» **EXERCISE INPUT**:
/-- The BVO replaces the subtree under a child word by a complete one in nodes of the free list, by one store of that
word, after which the old nodes wait for the TRACEs that have begun (R302): a later replacement frees them first. The replacement is the BVO's own choice: one that is no tree of the same
triangles in free nodes, with boxes that hold them, does not happen. `parent` 0 with child 0 is ROOT. -/
def execBvoSubtreeReplace (s : State) : Host.Outcome State Fault Refusal :=
  match s.ev with
  | .bvoSubtreeReplace die base parent child new =>
    match (s.die die).bvo.find? (fun b => decide (b.base = base)) with
    | none => .next s
    | some b =>
      let x := slotCall die b.session b.level b.team 6 0 0 b.gang
      if b.limbo ≠ [] then .next ((s.freeLimbo die b).getD s)
      else
      match s.bvhBytes x b.base.toNat b.nodes with
      | none => .next s
      | some (m, s1) =>
        let used := new.map (·.1)
        let free := freeNodes m b.nodes (m.getD 2 0).toNat
        let at_ := if parent = 0 then 0 else 128 * parent + 4 + 4 * child
        let old := (m.getD (at_ / 4) 0).toNat
        let top := (used.headD 0)
        let m1 := new.foldl (fun m e => poolSet m (128 * e.1) (fitList 0 32 e.2)) m
        let m2 := poolSet m1 at_ [BitVec.ofNat 32 top]
        match subtree m b.nodes 64 (m.getD 0 0).toNat, subtree m b.nodes 64 old, subtree m1 b.nodes 64 top,
            subtree m2 b.nodes 64 (m2.getD 0 0).toNat with
        | some (_, all), some (ts, gone), some (us, ks), some _ =>
          if b.vers ≠ s1.bvhVersions b.session b.base.toNat b.nodes ∨ used = [] ∨ free.take used.length ≠ used ∨
              ks.any (fun k => !decide (k ∈ used)) ∨ !sameBag ts us ∨ !boxesHold m1 b.nodes ks ∨
              !decide all.Nodup ∨ (parent = 0 ∧ child ≠ 0) ∨
              (parent ≠ 0 ∧ (!decide (parent ∈ all) ∨ fieldNat ((nodeWords m parent).getD 0 0) 0 2 ≠ 0 ∨
                fieldNat ((nodeWords m parent).getD 0 0) 2 3 ≤ child)) then .next s
          else
            let rest := (free.drop used.length).headD 0
            match State.bvoWrites x b
                ([(8, [BitVec.ofNat 32 rest])] ++ new.map (fun e => (128 * e.1, fitList 0 32 e.2)) ++
                  [(at_, [BitVec.ofNat 32 top])]) s1 with
            | none => .next s
            | some s2 =>
              let d := s2.die die
              let b1 := { b with vers := s2.bvhVersions b.session b.base.toNat b.nodes, limbo := gone, rays := s2.tracing b }
              .next (s2.setDie die { d with bvo := d.bvo.map (fun c => if c = b then b1 else c) })
        | _, _, _, _ => .next s
  | _ => .next s

end Sys2Proof.Machine
end

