-- ==== Sys2Proof/Certificates/Slice0/Obligations.lean ====
section
/-! DEFINITION. The statements about the model, one definition for each, with the terms they share. Terms of the
model's own are in Safety.lean. -/

namespace Sys2Proof.Machine

/-- Pattern `r` of `w` bits stands for the number `x` in an integer type (R42): reduced modulo 2^w, or under MODE.SAT
the number of the type nearest to it. -/
def InType (sat signed : Bool) (w : Nat) (x : Int) (r : Nat) : Prop :=
  r < 2 ^ w ∧
    if sat then intVal signed w r = max (intMin signed w) (min (intMax signed w) x)
    else (r : Int) % ((2 ^ w : Nat) : Int) = x % ((2 ^ w : Nat) : Int)

/-- The number of element k of an operand under the type of MODE: signed under the I types (R41, R42). -/
def elemInt (m : ModeWord) (x : DWord) (k : Nat) : Int :=
  intVal (signedType (modeType m)) (elemWidth (modeType m)) (elem (modeType m) x k)

/-- Every element of `r` holds, in its type, what `f` gives of the same elements of three operands. -/
def IntElems (f : Int → Int → Int → Int) (m : ModeWord) (a b c r : DWord) : Prop :=
  ∀ k, k < elemCount (modeType m) →
    InType (modeSat m) (signedType (modeType m)) (elemWidth (modeType m))
      (f (elemInt m a k) (elemInt m b k) (elemInt m c k)) (elem (modeType m) r k)

/-- Every element of `r` is the pattern that `f` of the element width, MODE and the same elements of A, B and C is. -/
def BitElems (f : Nat → Nat → Nat → Nat → Nat → Prop) (m : ModeWord) (a b c r : DWord) : Prop :=
  ∀ k, k < elemCount (modeType m) →
    f (elemWidth (modeType m)) (elem (modeType m) a k) (elem (modeType m) b k) (elem (modeType m) c k)
      (elem (modeType m) r k)

/-- The value of element k of an operand under the float type of MODE (R43). -/
def elemFlt (m : ModeWord) (x : DWord) (k : Nat) : FVal := (fmtOf (modeType m)).value (elem (modeType m) x k)

/-- Every element of `r` is the exact value `f`, of the same elements of three operands, rounded once in MODE.RND to
the format of MODE.TYPE (R44, R45). -/
def FltElems (f : Nat → FVal → FVal → FVal → FVal) (m : ModeWord) (a b c r : DWord) : Prop :=
  ∀ k, k < elemCount (modeType m) →
    elem (modeType m) r k = (fmtOf (modeType m)).round (modeRnd m)
      (f (modeRnd m) (elemFlt m a k) (elemFlt m b k) (elemFlt m c k))

/-- Every element of `r` is the pattern that `f` of the format, MODE.RND and the same elements gives. -/
def FmtElems (f : Fmt → Nat → Nat → Nat → Nat → Nat) (m : ModeWord) (a b c r : DWord) : Prop :=
  ∀ k, k < elemCount (modeType m) →
    elem (modeType m) r k = f (fmtOf (modeType m)) (modeRnd m) (elem (modeType m) a k) (elem (modeType m) b k)
      (elem (modeType m) c k)

/-- The low word of `r` is `f` of the low words of A, B and C; the type of MODE does not matter. -/
def WordOp (f : Word → Word → Word → Word) (_ : ModeWord) (a b c r : DWord) : Prop :=
  r.setWidth 32 = f (a.setWidth 32) (b.setWidth 32) (c.setWidth 32)

/-- The registers of a result under the type of MODE (R29). -/
def typeRegs (m : ModeWord) : Nat := typeWords (modeType m)

end Sys2Proof.Machine

open Sys2Proof Sys2Proof.Machine

/-! Integer arithmetic, shifts, bit fields, logic and moves. -/

/-- From R106, R108 and R112: in every state in which one of them issues, the integer instructions complete, and every
element of the result holds its exact value in its type, wrapped or clamped by R42; nothing else changes. -/
def Obligations.IntegerArithmeticCompletes : Prop :=
  ∀ (d a b : Reg) (i : BitVec 16),
    LaneWise (.add d a b) d typeRegs (IntElems fun x y _ => x + y) ∧
    LaneWise (.sub d a b) d typeRegs (IntElems fun x y _ => x - y) ∧
    LaneWise (.mul d a b) d typeRegs (IntElems fun x y _ => x * y) ∧
    LaneWise (.mulhi d a b) d typeRegs (fun m => IntElems
      (fun x y _ => (x * y).fdiv ((2 ^ elemWidth (modeType m) : Nat) : Int)) m) ∧
    LaneWise (.mad d a b) d typeRegs (IntElems fun x y z => x * y + z) ∧
    LaneWise (.min d a b) d typeRegs (IntElems fun x y _ => if x ≤ y then x else y) ∧
    LaneWise (.max d a b) d typeRegs (IntElems fun x y _ => if x ≤ y then y else x) ∧
    LaneWise (.neg d a) d typeRegs (IntElems fun x _ _ => -x) ∧
    LaneWise (.abs d a) d typeRegs (IntElems fun x _ _ => if 0 ≤ x then x else -x) ∧
    LaneWise (.addi d i) d typeRegs (IntElems fun _ _ z => z + i.toInt)

/-- From R107: `div` and `rem` complete. The quotient is truncated toward zero and wraps or clamps, the remainder takes the
sign of A, and a zero divisor gives the values of the table of R107 whatever MODE.SAT holds. -/
def Obligations.DivisionCompletes : Prop :=
  ∀ d a b : Reg,
    LaneWise (.div d a b) d typeRegs (fun m x y _ r =>
      let t := modeType m
      let w := elemWidth t
      (elemInt m y 0 ≠ 0 → InType (modeSat m) (signedType t) w ((elemInt m x 0).tdiv (elemInt m y 0)) (elem t r 0)) ∧
      (elemInt m y 0 = 0 → signedType t = false → elem t r 0 = 2 ^ w - 1) ∧
      (elemInt m y 0 = 0 → signedType t = true → 0 ≤ elemInt m x 0 → elem t r 0 = 2 ^ (w - 1) - 1) ∧
      (elemInt m y 0 = 0 → signedType t = true → elemInt m x 0 < 0 → elem t r 0 = 2 ^ (w - 1))) ∧
    LaneWise (.rem d a b) d typeRegs (fun m x y _ r =>
      let t := modeType m
      (elemInt m y 0 ≠ 0 → elemInt m r 0 = elemInt m x 0 - elemInt m y 0 * (elemInt m x 0).tdiv (elemInt m y 0)) ∧
      (elemInt m y 0 = 0 → elem t r 0 = elem t x 0))
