-- ==== Sys2Proof/Laws/Dispatch.lean ====
section
/-! SUPPORT. The dispatch of `exec`, one equation per constructor, so that no proof unfolds its match. -/

namespace Sys2Proof.Machine

set_option Elab.async false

» **EXERCISE DESCRIPTION**: Only the number is wanted: how many lines in the listing contain the word "zero"?

» **RESULT FOR THIS TASK**: 2